Together, you run into your shared dorm room. Breathing heavily, she laughs and looks out the window at the rain pouring downwards, splattering against the windowpane. She turns back to you and looks you over, takes in your pathetic dripping body as you stand shivering, a puddle forming at your feet.

“Hey, Himemiya, the rain doesn’t suit you.” She says and smiles at you. She pulls off her sopping jacket and drops it unceremoniously on the back of the chair facing her desk. You watch quietly.

She doesn’t need you, yet she smiles at you; she supports you. She wants you to be happy. She has made you her flower, her rose. She nurtures you and protects you, but in the end you are no better than the roses you hate so much. You never hope for her in the endless hours of the night, never cry her name in your happiest moments when the world actually feels beautiful. You yearn for the sole thing she cannot give you, yet she keeps on trying to give, keeps on shining.

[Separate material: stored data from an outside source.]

theorem State.injOnset_kept {m : Nat} (hm : Sub 0x100000 m) {s0 : State} {s : State} {n : SrcIx} {wire : Bool} {page : Option Nat} (hs : Kept m s0 s) :
    Kept m s0 (State.injOnset s n wire page).2 := by
  unfold State.injOnset
  repeat' first
    | with_reducible assumption | (refine Sub.of hm ?_; decide)
    | (lift_lets; intro x; with_reducible refine (fun (hx : Kept m s0 x) => ?_) ?_; clear_value x) | (lift_lets; intro x) | with_reducible apply Kept.ite
    | with_reducible apply Kept.iteSnd | with_reducible apply State.free_kept | with_reducible refine Kept.ofSnd (by assumption) ?_ | split
    | (clear_value *; split) | (dsimp +zetaDelta only; split) | (intro x; with_reducible refine (fun (hx : Kept m s0 x) => ?_) ?_; clear_value x)
    | intro x

theorem State.railInject_kept {m : Nat} (hm : Sub 0x2000150000 m) {s0 : State} {s : State} {v : Nat} (hs : Kept m s0 s) :
    Kept m s0 (State.railInject s v) := by
  unfold State.railInject
  repeat' first
    | with_reducible assumption | (refine Sub.of hm ?_; decide)
    | (lift_lets; intro x; with_reducible refine (fun (hx : Kept m s0 x) => ?_) ?_; clear_value x) | (lift_lets; intro x) | with_reducible apply Kept.ite
    | with_reducible apply Kept.iteFst | with_reducible apply Kept.iteSnd | with_reducible apply State.injOnset_kept
    | with_reducible apply State.onset_kept | with_reducible refine Kept.ofSnd (by assumption) ?_ | split | (clear_value *; split)
    | (dsimp +zetaDelta only; split) | (intro x; with_reducible refine (fun (hx : Kept m s0 x) => ?_) ?_; clear_value x) | intro x

theorem State.errInject_kept {m : Nat} (hm : Sub 0x2000150000 m) {s0 : State} {s : State} {pg : Nat} {v : Nat} (hs : Kept m s0 s) :
    Kept m s0 (State.errInject s pg v) := by
  unfold State.errInject
  repeat' first
    | with_reducible assumption | (refine Sub.of hm ?_; decide)
    | (lift_lets; intro x; with_reducible refine (fun (hx : Kept m s0 x) => ?_) ?_; clear_value x) | (lift_lets; intro x) | with_reducible apply Kept.ite
    | with_reducible apply Kept.iteFst | with_reducible apply Kept.iteSnd | with_reducible apply State.wr_kept | with_reducible apply State.injOnset_kept
    | with_reducible apply State.onset_kept | (refine Sub.header hm ?_ (by decide); simp only [Fld.key, pageBase, F.ERR_INJECT_INJ]; omega)
    | (refine Sub.header hm ?_ (by decide); simp only [Fld.key, pageBase, F.ERR_INJECT_INJ]; split_ifs <;> omega)
    | (with_reducible refine Kept.foldl ?_ ?_; intro a x hx) | (with_reducible refine Kept.foldlFst ?_ ?_; intro a x hx)
    | (with_reducible refine Kept.foldlSnd ?_ ?_; intro a x hx) | with_reducible refine Kept.ofSnd (by assumption) ?_ | split | (clear_value *; split)
    | (dsimp +zetaDelta only; split) | (intro x; with_reducible refine (fun (hx : Kept m s0 x) => ?_) ?_; clear_value x) | intro x

end Sys2Proof.Machine
end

She never chose the role of gardener, not like you. Years ago you chose to care for the roses knowing that once you began you could never stop. The garden she tends has one tiny flower buried in its own thorns and protected by an endless army of weeds trying to be flowers, yet she keeps gardening for the sake of that sole bud.

“Does she realize the extent of the danger she places herself in?” You ask yourself. “Does she care?” A warmth comes over you as she turns to you and smiles. Suddenly artificial light feels almost as welcome and wonderful as sunlight. You want to bask in her smile. You want to grow, yet…you know that although the gardener works to meet the flower’s every desire, the flower never chooses when it gets picked.